(Provided records Opens)

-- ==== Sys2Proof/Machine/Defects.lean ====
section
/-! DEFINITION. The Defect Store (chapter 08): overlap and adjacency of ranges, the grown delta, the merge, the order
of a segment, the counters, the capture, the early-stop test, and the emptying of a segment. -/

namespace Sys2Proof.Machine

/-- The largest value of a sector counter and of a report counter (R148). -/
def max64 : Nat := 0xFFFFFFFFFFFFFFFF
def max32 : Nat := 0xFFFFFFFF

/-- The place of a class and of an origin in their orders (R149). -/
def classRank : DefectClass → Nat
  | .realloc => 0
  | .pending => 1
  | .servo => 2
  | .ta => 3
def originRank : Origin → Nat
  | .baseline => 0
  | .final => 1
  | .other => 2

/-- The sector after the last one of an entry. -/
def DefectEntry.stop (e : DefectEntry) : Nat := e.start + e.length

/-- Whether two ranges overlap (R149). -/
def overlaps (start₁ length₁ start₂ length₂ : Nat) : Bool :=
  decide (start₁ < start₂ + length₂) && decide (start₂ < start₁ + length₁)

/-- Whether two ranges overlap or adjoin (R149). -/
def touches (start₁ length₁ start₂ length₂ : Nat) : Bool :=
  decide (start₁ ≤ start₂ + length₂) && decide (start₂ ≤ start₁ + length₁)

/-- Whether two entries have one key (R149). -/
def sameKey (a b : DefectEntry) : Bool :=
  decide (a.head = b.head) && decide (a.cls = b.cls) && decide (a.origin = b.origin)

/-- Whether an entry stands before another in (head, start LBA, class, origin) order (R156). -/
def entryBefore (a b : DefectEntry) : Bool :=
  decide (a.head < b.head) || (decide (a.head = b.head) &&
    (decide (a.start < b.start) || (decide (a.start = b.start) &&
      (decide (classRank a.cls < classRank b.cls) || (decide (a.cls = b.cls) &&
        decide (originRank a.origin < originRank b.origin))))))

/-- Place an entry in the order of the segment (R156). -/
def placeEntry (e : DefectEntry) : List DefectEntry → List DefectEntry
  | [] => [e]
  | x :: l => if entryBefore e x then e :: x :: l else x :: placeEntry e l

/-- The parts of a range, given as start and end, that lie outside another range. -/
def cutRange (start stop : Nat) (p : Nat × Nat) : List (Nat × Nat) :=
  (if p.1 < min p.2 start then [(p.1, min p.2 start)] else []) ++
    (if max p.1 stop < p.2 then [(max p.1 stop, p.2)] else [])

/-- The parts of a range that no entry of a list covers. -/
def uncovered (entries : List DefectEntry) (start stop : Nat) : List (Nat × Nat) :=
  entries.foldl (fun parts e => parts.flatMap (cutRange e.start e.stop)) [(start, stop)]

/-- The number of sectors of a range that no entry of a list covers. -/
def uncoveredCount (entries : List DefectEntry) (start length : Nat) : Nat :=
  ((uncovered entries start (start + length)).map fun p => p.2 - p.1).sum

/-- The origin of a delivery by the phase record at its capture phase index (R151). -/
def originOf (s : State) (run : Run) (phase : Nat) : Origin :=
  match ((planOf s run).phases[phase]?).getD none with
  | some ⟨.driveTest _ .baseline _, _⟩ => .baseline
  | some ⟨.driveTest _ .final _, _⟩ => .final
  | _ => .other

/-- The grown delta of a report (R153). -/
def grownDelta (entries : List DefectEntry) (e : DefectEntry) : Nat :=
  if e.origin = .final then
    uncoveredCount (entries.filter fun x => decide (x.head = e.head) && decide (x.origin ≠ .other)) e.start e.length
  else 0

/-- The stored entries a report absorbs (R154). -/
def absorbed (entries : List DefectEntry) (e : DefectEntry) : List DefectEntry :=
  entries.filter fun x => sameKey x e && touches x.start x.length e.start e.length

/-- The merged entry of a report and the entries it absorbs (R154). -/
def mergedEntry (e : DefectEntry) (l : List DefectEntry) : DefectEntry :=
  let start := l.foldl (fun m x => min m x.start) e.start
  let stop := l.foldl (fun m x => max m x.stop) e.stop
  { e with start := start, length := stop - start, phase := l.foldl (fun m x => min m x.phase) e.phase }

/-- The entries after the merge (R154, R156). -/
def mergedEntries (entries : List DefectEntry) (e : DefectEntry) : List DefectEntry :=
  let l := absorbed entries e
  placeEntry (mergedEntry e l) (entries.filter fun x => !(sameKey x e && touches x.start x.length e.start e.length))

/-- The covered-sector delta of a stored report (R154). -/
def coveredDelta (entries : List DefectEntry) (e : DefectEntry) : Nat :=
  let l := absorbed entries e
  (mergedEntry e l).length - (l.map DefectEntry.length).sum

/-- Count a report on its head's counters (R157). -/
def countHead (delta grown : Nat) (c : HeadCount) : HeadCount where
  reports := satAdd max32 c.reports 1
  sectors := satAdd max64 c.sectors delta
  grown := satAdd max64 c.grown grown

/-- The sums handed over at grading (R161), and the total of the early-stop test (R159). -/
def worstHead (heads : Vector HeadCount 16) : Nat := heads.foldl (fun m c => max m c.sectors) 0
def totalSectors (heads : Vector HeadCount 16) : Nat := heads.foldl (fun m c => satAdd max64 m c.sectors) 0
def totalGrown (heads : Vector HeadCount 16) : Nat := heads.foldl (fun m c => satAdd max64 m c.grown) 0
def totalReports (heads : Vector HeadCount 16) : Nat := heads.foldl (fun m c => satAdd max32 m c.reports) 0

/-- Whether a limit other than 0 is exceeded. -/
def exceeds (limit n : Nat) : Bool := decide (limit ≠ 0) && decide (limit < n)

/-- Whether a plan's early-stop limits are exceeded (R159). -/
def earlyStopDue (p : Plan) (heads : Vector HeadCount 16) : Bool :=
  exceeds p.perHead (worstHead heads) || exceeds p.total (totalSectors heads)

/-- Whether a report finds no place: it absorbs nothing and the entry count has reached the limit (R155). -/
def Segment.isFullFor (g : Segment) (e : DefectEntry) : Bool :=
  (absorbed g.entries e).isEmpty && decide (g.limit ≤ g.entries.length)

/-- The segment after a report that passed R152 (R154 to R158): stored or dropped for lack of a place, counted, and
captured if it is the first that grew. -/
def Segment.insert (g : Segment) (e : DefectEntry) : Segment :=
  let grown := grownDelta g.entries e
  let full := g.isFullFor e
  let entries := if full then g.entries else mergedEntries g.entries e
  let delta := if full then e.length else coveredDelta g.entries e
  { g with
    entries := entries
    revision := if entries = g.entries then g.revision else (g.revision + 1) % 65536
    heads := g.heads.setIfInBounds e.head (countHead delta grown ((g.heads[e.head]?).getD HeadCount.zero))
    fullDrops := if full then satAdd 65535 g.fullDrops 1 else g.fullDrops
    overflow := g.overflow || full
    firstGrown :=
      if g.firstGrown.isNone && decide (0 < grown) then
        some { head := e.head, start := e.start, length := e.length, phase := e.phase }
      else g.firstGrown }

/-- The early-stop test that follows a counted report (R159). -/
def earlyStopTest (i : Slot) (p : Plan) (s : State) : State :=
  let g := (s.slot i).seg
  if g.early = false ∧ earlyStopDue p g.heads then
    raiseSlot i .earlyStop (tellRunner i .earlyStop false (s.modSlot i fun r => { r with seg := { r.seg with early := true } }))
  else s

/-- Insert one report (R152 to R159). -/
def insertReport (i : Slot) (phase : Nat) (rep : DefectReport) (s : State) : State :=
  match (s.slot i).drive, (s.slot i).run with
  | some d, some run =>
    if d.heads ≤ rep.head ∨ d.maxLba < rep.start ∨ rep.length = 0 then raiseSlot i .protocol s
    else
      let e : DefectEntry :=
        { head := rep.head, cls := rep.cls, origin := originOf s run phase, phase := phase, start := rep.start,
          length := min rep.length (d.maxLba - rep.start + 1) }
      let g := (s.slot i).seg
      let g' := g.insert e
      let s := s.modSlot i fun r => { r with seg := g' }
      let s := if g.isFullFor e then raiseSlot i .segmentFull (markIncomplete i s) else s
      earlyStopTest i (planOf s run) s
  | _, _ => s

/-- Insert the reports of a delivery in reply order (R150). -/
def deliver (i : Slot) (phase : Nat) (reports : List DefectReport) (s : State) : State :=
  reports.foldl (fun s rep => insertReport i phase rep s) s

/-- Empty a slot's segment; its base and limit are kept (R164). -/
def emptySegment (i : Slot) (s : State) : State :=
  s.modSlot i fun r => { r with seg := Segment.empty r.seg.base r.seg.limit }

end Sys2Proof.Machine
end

(Provided records Closes)
(Provided records Opens)

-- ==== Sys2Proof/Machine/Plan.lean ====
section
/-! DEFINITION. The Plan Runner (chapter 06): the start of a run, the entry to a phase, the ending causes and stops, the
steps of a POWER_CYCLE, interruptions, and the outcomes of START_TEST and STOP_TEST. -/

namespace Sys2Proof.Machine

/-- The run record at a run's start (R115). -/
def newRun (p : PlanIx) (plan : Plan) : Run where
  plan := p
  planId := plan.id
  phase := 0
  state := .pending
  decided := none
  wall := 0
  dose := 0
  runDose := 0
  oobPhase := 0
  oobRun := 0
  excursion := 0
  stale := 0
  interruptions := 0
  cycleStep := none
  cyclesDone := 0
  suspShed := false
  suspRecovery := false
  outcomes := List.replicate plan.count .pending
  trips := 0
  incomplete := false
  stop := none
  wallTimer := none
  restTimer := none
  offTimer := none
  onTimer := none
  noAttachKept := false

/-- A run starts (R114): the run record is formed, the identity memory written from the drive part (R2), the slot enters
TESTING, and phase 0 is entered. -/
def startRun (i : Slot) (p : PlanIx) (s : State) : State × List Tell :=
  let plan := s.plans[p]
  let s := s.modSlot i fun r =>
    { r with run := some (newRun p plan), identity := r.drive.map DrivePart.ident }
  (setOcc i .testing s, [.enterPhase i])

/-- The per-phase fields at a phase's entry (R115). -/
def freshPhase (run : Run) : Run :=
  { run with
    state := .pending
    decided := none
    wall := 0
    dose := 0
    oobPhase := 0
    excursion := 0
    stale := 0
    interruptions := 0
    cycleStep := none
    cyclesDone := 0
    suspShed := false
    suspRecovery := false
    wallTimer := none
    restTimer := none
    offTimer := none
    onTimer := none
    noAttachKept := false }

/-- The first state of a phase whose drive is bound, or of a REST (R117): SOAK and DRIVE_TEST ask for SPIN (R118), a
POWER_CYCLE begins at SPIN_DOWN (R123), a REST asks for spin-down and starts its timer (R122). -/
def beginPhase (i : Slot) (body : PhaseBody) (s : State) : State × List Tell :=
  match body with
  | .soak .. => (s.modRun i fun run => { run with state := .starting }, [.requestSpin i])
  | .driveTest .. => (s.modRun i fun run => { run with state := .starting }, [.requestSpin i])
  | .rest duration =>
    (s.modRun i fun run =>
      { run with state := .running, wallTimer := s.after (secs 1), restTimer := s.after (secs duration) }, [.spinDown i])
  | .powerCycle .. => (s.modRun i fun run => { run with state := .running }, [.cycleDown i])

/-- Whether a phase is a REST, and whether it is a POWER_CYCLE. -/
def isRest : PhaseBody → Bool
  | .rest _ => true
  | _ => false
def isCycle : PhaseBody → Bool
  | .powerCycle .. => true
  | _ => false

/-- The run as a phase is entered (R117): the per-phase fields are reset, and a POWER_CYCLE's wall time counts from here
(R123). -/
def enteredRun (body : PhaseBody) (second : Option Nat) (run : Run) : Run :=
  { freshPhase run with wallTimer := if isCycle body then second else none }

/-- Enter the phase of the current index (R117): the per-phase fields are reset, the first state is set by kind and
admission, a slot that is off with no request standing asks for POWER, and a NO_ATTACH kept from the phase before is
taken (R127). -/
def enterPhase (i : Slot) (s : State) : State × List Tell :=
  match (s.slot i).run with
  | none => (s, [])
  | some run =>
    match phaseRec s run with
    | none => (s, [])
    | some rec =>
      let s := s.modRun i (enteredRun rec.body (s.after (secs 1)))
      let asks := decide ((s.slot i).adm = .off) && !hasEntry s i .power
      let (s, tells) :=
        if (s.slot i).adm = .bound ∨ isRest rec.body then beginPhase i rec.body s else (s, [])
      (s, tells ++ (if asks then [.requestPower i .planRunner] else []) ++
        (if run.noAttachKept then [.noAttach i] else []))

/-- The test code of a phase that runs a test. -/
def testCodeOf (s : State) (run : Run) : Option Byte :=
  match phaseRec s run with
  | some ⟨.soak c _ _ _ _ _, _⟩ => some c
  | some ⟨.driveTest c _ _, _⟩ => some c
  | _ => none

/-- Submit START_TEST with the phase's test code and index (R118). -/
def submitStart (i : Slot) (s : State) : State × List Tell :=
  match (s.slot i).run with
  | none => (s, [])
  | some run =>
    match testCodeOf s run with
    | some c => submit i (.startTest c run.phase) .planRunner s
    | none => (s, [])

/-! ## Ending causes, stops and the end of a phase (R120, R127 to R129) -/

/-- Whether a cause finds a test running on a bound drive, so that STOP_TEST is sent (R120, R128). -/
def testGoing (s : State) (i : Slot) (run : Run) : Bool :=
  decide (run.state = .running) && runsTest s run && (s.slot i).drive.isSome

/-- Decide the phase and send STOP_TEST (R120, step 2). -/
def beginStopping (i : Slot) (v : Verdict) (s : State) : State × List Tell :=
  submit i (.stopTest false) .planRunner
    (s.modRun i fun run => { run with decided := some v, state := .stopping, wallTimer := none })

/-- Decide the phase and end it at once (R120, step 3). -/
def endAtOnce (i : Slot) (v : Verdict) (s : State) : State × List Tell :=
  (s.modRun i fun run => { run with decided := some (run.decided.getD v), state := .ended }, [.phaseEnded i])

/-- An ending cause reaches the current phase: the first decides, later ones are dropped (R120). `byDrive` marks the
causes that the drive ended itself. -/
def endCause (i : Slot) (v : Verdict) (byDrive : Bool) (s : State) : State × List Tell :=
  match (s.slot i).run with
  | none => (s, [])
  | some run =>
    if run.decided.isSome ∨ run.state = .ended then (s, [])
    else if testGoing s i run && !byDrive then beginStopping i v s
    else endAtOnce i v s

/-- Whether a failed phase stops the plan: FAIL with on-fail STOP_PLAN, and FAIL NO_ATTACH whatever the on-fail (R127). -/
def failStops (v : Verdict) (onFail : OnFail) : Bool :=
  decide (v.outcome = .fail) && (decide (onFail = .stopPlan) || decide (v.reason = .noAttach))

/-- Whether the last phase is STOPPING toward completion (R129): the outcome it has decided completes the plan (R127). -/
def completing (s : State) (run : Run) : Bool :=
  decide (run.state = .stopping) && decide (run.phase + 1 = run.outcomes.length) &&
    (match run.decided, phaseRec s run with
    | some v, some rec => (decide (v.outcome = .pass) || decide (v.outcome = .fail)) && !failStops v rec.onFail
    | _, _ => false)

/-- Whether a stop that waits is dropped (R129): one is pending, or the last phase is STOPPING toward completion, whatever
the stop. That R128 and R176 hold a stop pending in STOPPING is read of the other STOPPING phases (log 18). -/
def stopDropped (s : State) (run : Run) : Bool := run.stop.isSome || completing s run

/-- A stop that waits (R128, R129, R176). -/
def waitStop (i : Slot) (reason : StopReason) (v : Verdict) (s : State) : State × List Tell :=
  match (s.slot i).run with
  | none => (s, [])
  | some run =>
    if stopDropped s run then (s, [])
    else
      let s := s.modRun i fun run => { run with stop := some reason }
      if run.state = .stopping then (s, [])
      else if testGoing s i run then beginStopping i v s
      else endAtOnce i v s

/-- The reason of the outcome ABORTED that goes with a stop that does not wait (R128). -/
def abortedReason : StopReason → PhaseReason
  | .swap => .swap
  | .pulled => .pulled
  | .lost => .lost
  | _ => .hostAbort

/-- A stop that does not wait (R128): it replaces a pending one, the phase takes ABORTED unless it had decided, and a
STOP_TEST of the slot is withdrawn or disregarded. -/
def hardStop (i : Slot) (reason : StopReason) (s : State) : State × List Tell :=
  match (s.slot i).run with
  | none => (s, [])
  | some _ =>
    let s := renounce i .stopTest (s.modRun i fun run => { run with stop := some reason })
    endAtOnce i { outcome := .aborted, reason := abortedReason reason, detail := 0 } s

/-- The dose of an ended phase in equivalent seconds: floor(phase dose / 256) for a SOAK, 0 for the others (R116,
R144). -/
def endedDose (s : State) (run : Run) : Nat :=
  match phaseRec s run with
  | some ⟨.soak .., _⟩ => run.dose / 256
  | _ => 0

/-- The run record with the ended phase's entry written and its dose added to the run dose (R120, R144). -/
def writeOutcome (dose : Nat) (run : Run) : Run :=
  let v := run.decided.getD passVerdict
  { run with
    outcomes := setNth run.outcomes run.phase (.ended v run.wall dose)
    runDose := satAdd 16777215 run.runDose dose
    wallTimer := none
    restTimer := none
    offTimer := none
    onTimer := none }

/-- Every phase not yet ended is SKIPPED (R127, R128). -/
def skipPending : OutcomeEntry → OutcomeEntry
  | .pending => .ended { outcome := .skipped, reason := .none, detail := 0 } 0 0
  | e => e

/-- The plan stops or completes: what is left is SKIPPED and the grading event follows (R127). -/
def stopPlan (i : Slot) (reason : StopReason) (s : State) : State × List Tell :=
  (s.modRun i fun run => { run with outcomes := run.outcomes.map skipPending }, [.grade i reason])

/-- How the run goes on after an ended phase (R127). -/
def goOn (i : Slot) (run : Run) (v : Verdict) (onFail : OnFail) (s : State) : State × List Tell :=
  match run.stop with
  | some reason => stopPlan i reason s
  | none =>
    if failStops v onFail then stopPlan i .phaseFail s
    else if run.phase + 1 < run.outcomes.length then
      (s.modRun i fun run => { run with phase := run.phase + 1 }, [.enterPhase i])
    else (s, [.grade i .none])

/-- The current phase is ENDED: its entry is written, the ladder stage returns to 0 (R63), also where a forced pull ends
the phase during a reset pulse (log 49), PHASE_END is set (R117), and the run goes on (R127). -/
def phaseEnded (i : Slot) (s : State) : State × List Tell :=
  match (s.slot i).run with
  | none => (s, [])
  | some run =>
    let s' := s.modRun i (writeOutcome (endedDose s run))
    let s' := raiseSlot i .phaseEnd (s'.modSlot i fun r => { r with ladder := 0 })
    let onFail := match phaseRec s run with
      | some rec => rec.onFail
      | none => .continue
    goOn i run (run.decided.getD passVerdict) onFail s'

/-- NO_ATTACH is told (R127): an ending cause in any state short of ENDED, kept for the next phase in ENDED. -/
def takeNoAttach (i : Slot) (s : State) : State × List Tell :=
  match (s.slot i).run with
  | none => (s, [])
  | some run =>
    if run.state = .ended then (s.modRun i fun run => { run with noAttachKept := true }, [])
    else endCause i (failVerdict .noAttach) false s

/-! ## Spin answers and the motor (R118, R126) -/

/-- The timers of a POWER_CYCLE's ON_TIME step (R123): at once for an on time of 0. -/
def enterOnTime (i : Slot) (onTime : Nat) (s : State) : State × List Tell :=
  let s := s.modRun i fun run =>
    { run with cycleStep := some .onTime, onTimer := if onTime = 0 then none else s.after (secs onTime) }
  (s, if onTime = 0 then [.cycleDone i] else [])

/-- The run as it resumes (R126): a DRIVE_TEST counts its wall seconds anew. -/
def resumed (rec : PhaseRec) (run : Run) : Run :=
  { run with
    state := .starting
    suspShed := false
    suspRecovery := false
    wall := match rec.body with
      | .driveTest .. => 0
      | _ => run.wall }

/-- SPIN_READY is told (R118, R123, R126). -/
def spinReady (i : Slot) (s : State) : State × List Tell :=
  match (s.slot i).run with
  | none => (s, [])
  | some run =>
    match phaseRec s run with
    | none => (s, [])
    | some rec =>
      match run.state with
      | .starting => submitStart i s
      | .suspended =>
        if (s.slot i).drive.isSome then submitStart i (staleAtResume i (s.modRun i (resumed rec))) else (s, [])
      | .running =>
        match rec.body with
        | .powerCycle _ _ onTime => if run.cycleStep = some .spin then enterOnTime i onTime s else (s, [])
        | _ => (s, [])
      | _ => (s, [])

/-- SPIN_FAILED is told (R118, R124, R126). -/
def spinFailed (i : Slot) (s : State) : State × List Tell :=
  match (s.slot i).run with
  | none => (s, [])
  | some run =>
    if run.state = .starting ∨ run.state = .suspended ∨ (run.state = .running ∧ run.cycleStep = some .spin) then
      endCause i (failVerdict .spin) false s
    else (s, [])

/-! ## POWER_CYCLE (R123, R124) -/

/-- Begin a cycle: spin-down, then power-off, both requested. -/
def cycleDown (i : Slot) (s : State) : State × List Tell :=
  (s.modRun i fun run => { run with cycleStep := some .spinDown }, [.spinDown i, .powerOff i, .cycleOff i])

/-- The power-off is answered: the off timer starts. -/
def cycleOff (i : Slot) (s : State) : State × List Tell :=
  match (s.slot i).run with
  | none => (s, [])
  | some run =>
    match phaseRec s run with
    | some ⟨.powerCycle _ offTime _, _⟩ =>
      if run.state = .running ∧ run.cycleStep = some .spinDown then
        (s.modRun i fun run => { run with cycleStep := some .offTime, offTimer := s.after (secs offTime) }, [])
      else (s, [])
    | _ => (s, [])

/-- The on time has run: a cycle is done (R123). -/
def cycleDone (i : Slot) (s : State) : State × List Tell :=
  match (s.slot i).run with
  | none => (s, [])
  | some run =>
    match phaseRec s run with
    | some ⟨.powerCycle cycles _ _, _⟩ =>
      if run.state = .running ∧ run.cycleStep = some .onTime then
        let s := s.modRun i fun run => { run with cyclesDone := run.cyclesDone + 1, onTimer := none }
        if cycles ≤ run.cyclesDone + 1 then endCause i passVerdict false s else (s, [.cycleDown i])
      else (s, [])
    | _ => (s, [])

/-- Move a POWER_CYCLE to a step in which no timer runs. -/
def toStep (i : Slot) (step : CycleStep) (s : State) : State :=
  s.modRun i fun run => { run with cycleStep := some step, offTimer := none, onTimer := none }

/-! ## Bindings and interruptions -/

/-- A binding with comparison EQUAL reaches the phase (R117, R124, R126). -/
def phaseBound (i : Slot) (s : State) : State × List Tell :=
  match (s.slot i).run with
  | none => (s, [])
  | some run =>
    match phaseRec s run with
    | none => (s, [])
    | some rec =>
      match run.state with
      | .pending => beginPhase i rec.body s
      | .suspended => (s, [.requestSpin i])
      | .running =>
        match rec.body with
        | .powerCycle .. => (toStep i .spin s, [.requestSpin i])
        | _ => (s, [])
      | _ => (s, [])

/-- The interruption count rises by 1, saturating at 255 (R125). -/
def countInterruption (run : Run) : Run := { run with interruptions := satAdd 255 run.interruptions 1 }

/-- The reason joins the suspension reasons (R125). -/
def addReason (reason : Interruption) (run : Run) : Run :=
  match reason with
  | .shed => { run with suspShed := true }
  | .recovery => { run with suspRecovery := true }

(Provided records Closes)

§ **Description of the task**
Among the entries above, copy exactly only the lines starting with the one containing "(R127, R128). -/" and going through the one containing "(R118, R126) -/", both ends included.

§ **Task answer**
/-- Every phase not yet ended is SKIPPED (R127, R128). -/
def skipPending : OutcomeEntry → OutcomeEntry
  | .pending => .ended { outcome := .skipped, reason := .none, detail := 0 } 0 0
  | e => e

/-- The plan stops or completes: what is left is SKIPPED and the grading event follows (R127). -/
def stopPlan (i : Slot) (reason : StopReason) (s : State) : State × List Tell :=
  (s.modRun i fun run => { run with outcomes := run.outcomes.map skipPending }, [.grade i reason])

/-- How the run goes on after an ended phase (R127). -/
def goOn (i : Slot) (run : Run) (v : Verdict) (onFail : OnFail) (s : State) : State × List Tell :=
  match run.stop with
  | some reason => stopPlan i reason s
  | none =>
    if failStops v onFail then stopPlan i .phaseFail s
    else if run.phase + 1 < run.outcomes.length then
      (s.modRun i fun run => { run with phase := run.phase + 1 }, [.enterPhase i])
    else (s, [.grade i .none])

/-- The current phase is ENDED: its entry is written, the ladder stage returns to 0 (R63), also where a forced pull ends
the phase during a reset pulse (log 49), PHASE_END is set (R117), and the run goes on (R127). -/
def phaseEnded (i : Slot) (s : State) : State × List Tell :=
  match (s.slot i).run with
  | none => (s, [])
  | some run =>
    let s' := s.modRun i (writeOutcome (endedDose s run))
    let s' := raiseSlot i .phaseEnd (s'.modSlot i fun r => { r with ladder := 0 })
    let onFail := match phaseRec s run with
      | some rec => rec.onFail
      | none => .continue
    goOn i run (run.decided.getD passVerdict) onFail s'

/-- NO_ATTACH is told (R127): an ending cause in any state short of ENDED, kept for the next phase in ENDED. -/
def takeNoAttach (i : Slot) (s : State) : State × List Tell :=
  match (s.slot i).run with
  | none => (s, [])
  | some run =>
    if run.state = .ended then (s.modRun i fun run => { run with noAttachKept := true }, [])
    else endCause i (failVerdict .noAttach) false s

/-! ## Spin answers and the motor (R118, R126) -/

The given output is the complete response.